February 6, 2013 at 8:34 am
Hi geniuses,
I need to catch some data from a column named AllLevels, that contains, in each line:
Analysis»Letters»Numbers»Detail
I want to be able to separate the data, in order to organize it this way:
LevelI LevelIILevelIIILevelIV
Analysis LettersNumbers Detail
Thanks in advance.
Regards
February 6, 2013 at 8:55 am
Can you post ddl and sample data. See the first link in my signature.
_______________________________________________________________
Need help? Help us help you.
Read the article at http://www.sqlservercentral.com/articles/Best+Practices/61537/ for best practices on asking questions.
Need to split a string? Try Jeff Modens splitter http://www.sqlservercentral.com/articles/Tally+Table/72993/.
Cross Tabs and Pivots, Part 1 – Converting Rows to Columns - http://www.sqlservercentral.com/articles/T-SQL/63681/
Cross Tabs and Pivots, Part 2 - Dynamic Cross Tabs - http://www.sqlservercentral.com/articles/Crosstab/65048/
Understanding and Using APPLY (Part 1) - http://www.sqlservercentral.com/articles/APPLY/69953/
Understanding and Using APPLY (Part 2) - http://www.sqlservercentral.com/articles/APPLY/69954/
February 6, 2013 at 9:06 am
I'm creating the query from scratch, can't really expose data.
Can you start based on that? This is mostly a query problem.
AllLevels
Analysis»Letters»Numbers»Detail
Description»Letters»Numbers»Detail
Planning»Letters»Symbols»Detail
Thanks in advance.
Regards
February 6, 2013 at 9:12 am
As always the case with matching/parsing tasks, it's helpful to actually see the real data to be able to offer a meaningful solution/advise.
If you cannot expose sensitive data, can you make an effort and generate a couple [or more] of bogus records that are similar to the original ones in complexity and pattern?
February 6, 2013 at 9:17 am
are there deeper than 4 levels in the "real" data? are there always exactly four levels?
the right solution depends a lot on some assumptions we can make with the data
here's just one example, using PARSENAME, which expects a maximum of four sections:
With MySampleData (AllLevels)
AS
(
SELECT 'Analysis»Letters»Numbers»Detail' UNION ALL
SELECT 'Description»Letters»Numbers»Detail' UNION ALL
SELECT 'Planning»Letters»Symbols»Detail'
)
SELECT
PARSENAME(REPLACE(AllLevels,'»','.'),4) As Level1,
PARSENAME(REPLACE(AllLevels,'»','.'),3) As Level2,
PARSENAME(REPLACE(AllLevels,'»','.'),2) As Level3,
PARSENAME(REPLACE(AllLevels,'»','.'),1) As Level4
FROM MySampleData
other possibilities are using a custom function to do the same, or the DelimitedSplit8K function and a PIVOT to get the data in the desired format.

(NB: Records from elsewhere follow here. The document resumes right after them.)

-- ==== Sys2Proof/Tests/Slice0.lean ====
section
/-!
SUPPORT. The model's own tests: the ill-formed terms the checks refuse, the words of spec/30_encoding.md decoded, one or two
steps of each instruction against the values of spec/95_test_vectors.md, and for every statement with hypotheses a state
or operands that meet them all.
-/

namespace Sys2Proof.Tests

open Sys2Proof.Machine

/-! ### Builders -/

/-- A decode in progress on payload `bs`, the status byte latched, the sequencer at `o` with cursor `cur`. -/
def running (bs : List Byte) (o : Op) (cur : Nat) : State :=
  { State.reset with phase := .busy, payload := Memory.setBytes [] 0 bs, len := bs.length, flags := bs.getD 0 0, seq := o, cur := cur }

/-- A block at rest, with payload `bs` placed and the host's actions `rs` pending. -/
def waiting (bs : List Byte) (rs : List HostRequest) : State :=
  { State.reset with payload := Memory.setBytes [] 0 bs, len := bs.length, port := 2, requests := rs }

/-- Look at the next state, if there is one. -/
def look {α : Type} (f : State → α) : Host.Outcome State Fault Refusal → Option α
  | .next t => some (f t)
  | .fault _ => none
  | .refused _ => none

/-! ### WellFormed: the checks refuse ill-formed terms -/

theorem test_wf_refuses_double_key : (Instr.merge [(ascii "a", [1]), (ascii "b", [2]), (ascii "a", [3])]).wf = false := by decide
theorem test_wf_admits_distinct_keys : (Instr.merge [(ascii "a", [1]), (ascii "b", [2])]).wf = true := by decide
theorem test_listing_refuses_empty : listingWf [] = false := by decide
theorem test_listing_refuses_unannounced : listingWf [.status 0x00, .temp false 0x19, .hex, .len, .port] = false := by decide
theorem test_listing_refuses_missing : listingWf [.status 0x80, .hex, .len, .port] = false := by decide
theorem test_listing_refuses_order : listingWf [.status 0x0C, .dncnt 2, .upcnt 1, .hex, .len, .port] = false := by decide
theorem test_listing_refuses_merge : listingWf [.status 0x00, .hex, .len, .port, .merge []] = false := by decide

/-! ### Decode: words written out from the formats of 30_encoding.md, bit by bit -/

/-- Format S (R51): bits 7 (t), 4 (g), 0 (r). -/
theorem test_decode_status : decode .status 0 [0b10010001] = .ok (.status 0x91) := by decide
/-- Format T (R52): bit 7 `sg`, bits 6:0 `mag`. -/
theorem test_decode_temp : decode .temp 1 [0x80, 0b11100111] = .ok (.temp true 0b1100111) := by decide
/-- Format C (R53), GPS bytes 0..3: seven digits, bits 3:1 ignored, bit 0 `h`. -/
theorem test_decode_lat :
    decode .lat 1 [0x10, 0b00110011, 0b01010001, 0b00110101, 0b01001111, 0, 0, 0, 0, 0]
      = .ok (.lat ⟨3, 3, 5, 1, 3, 5, 4, 0b111, true⟩) := by decide
/-- Format C (R53), GPS bytes 4..7. -/
theorem test_decode_lon :
    decode .lon 1 [0x10, 0, 0, 0, 0, 0b00000000, 0b00100001, 0b01110110, 0b01110000, 0]
      = .ok (.lon ⟨0, 0, 2, 1, 7, 6, 7, 0b000, false⟩) := by decide
/-- Format Q (R54), GPS byte 8: bits 7:4 `tier`, bits 3:0 `sat`. -/
theorem test_decode_qual : decode .qual 1 [0x10, 0, 0, 0, 0, 0, 0, 0, 0, 0b00010111] = .ok (.qual 1 7) := by decide
/-- LONLAT has no operand byte (R35). -/
theorem test_decode_lonlat : decode .lonlat 1 [0x10] = .ok .lonlat := by decide
/-- Format N (R54). -/
theorem test_decode_upcnt : decode .upcnt 1 [0x08, 0b00101010] = .ok (.upcnt 42) := by decide
/-- Format N (R54). -/
theorem test_decode_dncnt : decode .dncnt 2 [0x0C, 0, 0b00000101] = .ok (.dncnt 5) := by decide
/-- Format V (R54): byte 0 is bits 15:8. -/
theorem test_decode_batt : decode .batt 1 [0x02, 0b00001110, 0b01110100] = .ok (.batt 3700) := by decide
/-- Format P (R54), the first byte of the pair. -/
theorem test_decode_rssi : decode .rssi 1 [0x01, 0b00001010, 0b00000011] = .ok (.rssi 10) := by decide
/-- Format R (R54), the second byte of the pair. -/
theorem test_decode_snr : decode .snr 1 [0x01, 0b00001010, 0b00000011] = .ok (.snr 3) := by decide
theorem test_decode_final : decode .hex 1 [0] = .ok .hex ∧ decode .len 1 [0] = .ok .len ∧ decode .port 1 [0] = .ok .port := by
  decide
/-- A check covers the whole group: with the ninth GPS byte missing not even the latitude is read (R31, R100). -/
theorem test_decode_whole_group :
    decode .lat 1 [0x10, 0x48, 0x51, 0x47, 0x40, 0x00, 0x21, 0x76, 0x70] = .error (.shortBuffer .gps 1) := by decide
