-- ==== Sys2Proof/Syntax.lean ====
section
/-! DEFINITION. The commands of the block (one constructor of `Instr` per row of spec/opcode_table.json) and the
operands they carry: the staged settings of every subsystem, frames, messages, and the header of a command entry. -/

namespace Sys2Proof

set_option autoImplicit false

/-- The width of a host access (R13). -/
inductive AccessWidth where
  | b8
  | b16
  | b32
  | b64
  deriving DecidableEq, Repr

/-- Servo states (R35, R56). -/
inductive Servo where
  | freerun
  | acquiring
  | locked
  | holdover
  deriving DecidableEq, Repr

/-- Time sources (R34, R56). -/
inductive Source where
  | none
  | ptp
  | irig
  deriving DecidableEq, Repr

/-- Active edge of a capture or edge input. -/
inductive EdgeSel where
  | rising
  | falling
  | both
  deriving DecidableEq, Repr

/-- PTP port states of the state machines SU runs (R31; IEEE 1588-2019 names). -/
inductive PtpState where
  | disabled
  | listening
  | master
  | slave
  | passive
  | faulty
  deriving DecidableEq, Repr

/-- Clock types (R31). -/
inductive PtpClock where
  | ordinarySlaveOnly
  | ordinaryMaster
  | boundary
  | transparentE2E
  | transparentP2P
  | boundaryAndTransparent
  deriving DecidableEq, Repr

/-- Profiles (R31). -/
inductive PtpProfile where
  | p61850_9_3
  | c37_238
  | default1588
  deriving DecidableEq, Repr

/-- Transports (R31). -/
inductive PtpTransport where
  | ethernet
  | udpIPv4
  | udpIPv6
  deriving DecidableEq, Repr

/-- Delay mechanisms (R31). -/
inductive PtpDelay where
  | p2p
  | e2e
  deriving DecidableEq, Repr

/-- PTP messages. -/
inductive PtpMsgType where
  | sync
  | followUp
  | delayReq
  | delayResp
  | pdelayReq
  | pdelayResp
  | pdelayRespFollowUp
  | announce
  | other
  deriving DecidableEq, Repr

/-- Staged settings of one PTP port (R31). -/
structure PtpPortCfg where
  /-- port P0–P13 (R31). -/
  port : Fin 14 := 0
  /-- the port belongs to the transparent clock's set, not the boundary clock's (R31). -/
  transparent : Bool := false
  /-- one-step Sync (R31). -/
  oneStepSync : Bool := true
  /-- one-step Pdelay_Resp (R31). -/
  oneStepPdelay : Bool := true
  /-- logSyncInterval (R31). -/
  logSync : Int := 0
  /-- logAnnounceInterval (R31). -/
  logAnnounce : Int := 0
  /-- logMinPdelayReqInterval (R31). -/
  logPdelay : Int := 0
  /-- 802.1Q tag, or untagged (R31). -/
  vlan : Option (BitVec 12) := none
  deriving DecidableEq, Repr

/-- TB_STAGE_PTP: clock type, profile, ports, intervals, thresholds (R58). -/
structure PtpCfg where
  /-- a PTP clock is configured (R58). -/
  enabled : Bool := false
  /-- clock type (R31). -/
  clock : PtpClock := .ordinarySlaveOnly
  /-- profile (R31). -/
  profile : PtpProfile := .p61850_9_3
  /-- transport (R31). -/
  transport : PtpTransport := .ethernet
  /-- delay mechanism (R31). -/
  delay : PtpDelay := .p2p
  /-- domainNumber (R31). -/
  domain : Nat := 0
  /-- PTP ports (R31). -/
  ports : List PtpPortCfg := []
  /-- the request names C0 or C1 as a PTP port, which R31 does not support. -/
  cabinetPort : Bool := false
  /-- priority1 of this clock (R31). -/
  priority1 : BitVec 8 := 128
  /-- priority2 of this clock (R31). -/
  priority2 : BitVec 8 := 128
  /-- step threshold in ns, default 100 µs (R24). -/
  stepThr : Nat := 100000
  /-- lock threshold in ns, default 1 µs (R35). -/
  lockThr : Nat := 1000
  /-- loss timeout in ms, default 3 s (R35). -/
  lossMs : Nat := 3000
  /-- holdover limit in ns for clockClass 7, default 1 µs (R37). -/
  holdLimit : Nat := 1000
  /-- grandmasterID of the IEEE_C37_238 TLV; no default given: DESIGN CHOICE 0 (log 4) (R31). -/
  gmShortId : BitVec 16 := 0
  /-- content of an ALTERNATE_TIME_OFFSET_INDICATOR TLV that Announce carries (R31). -/
  altOffset : Option (List Byte) := none
  /-- Announce carries a PATH_TRACE TLV (R31). -/
  pathTrace : Bool := false
  /-- staged fabric class of PTP messages; no default given: DESIGN CHOICE 0 (log 4) (R629). -/
  cls : Fin 8 := 0
  deriving DecidableEq, Repr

here, a scalar function seems to be an easier implementation for me, i think.
Lowell
February 6, 2013 at 9:23 am
You know I was about to reply with a query to parse the string out but then noticed this in Sean's signature.
Need to split a string? Try Jeff Moden's splitter[/url].
I would read that and try out the function he has near the bottom. It will split your string into multiple rows. Use cross apply to join it to your table, then you can group the different rows back together to give you your columns.
Or you can write some parsing code using LEFT, SUBSTRING and CHARINDEX. Even assuming that all 4 levels will always be there it isn't exactly trivial (at least not for me.)
Here is a start to it. You can see using Jeff's splitter might be easier though.
declare @temp varchar(250)
SET @temp = 'Analysis»Letters»Numbers»Detail'
SELECT LEFT(@temp,charindex('»',@temp)-1),
SUBSTRING(@temp, charindex('»',@temp)+1, charindex('»',@temp,charindex('»',@temp)+1)-charindex('»',@temp)-1)
Kenneth FisherI was once offered a wizards hat but it got in the way of my dunce cap.--------------------------------------------------------------------------------For better, quicker answers on T-SQL questions, click on the following... http://www.sqlservercentral.com/articles/Best+Practices/61537/[/url]For better answers on performance questions, click on the following... http://www.sqlservercentral.com/articles/SQLServerCentral/66909/[/url]Link to my Blog Post --> www.SQLStudies.com[/url]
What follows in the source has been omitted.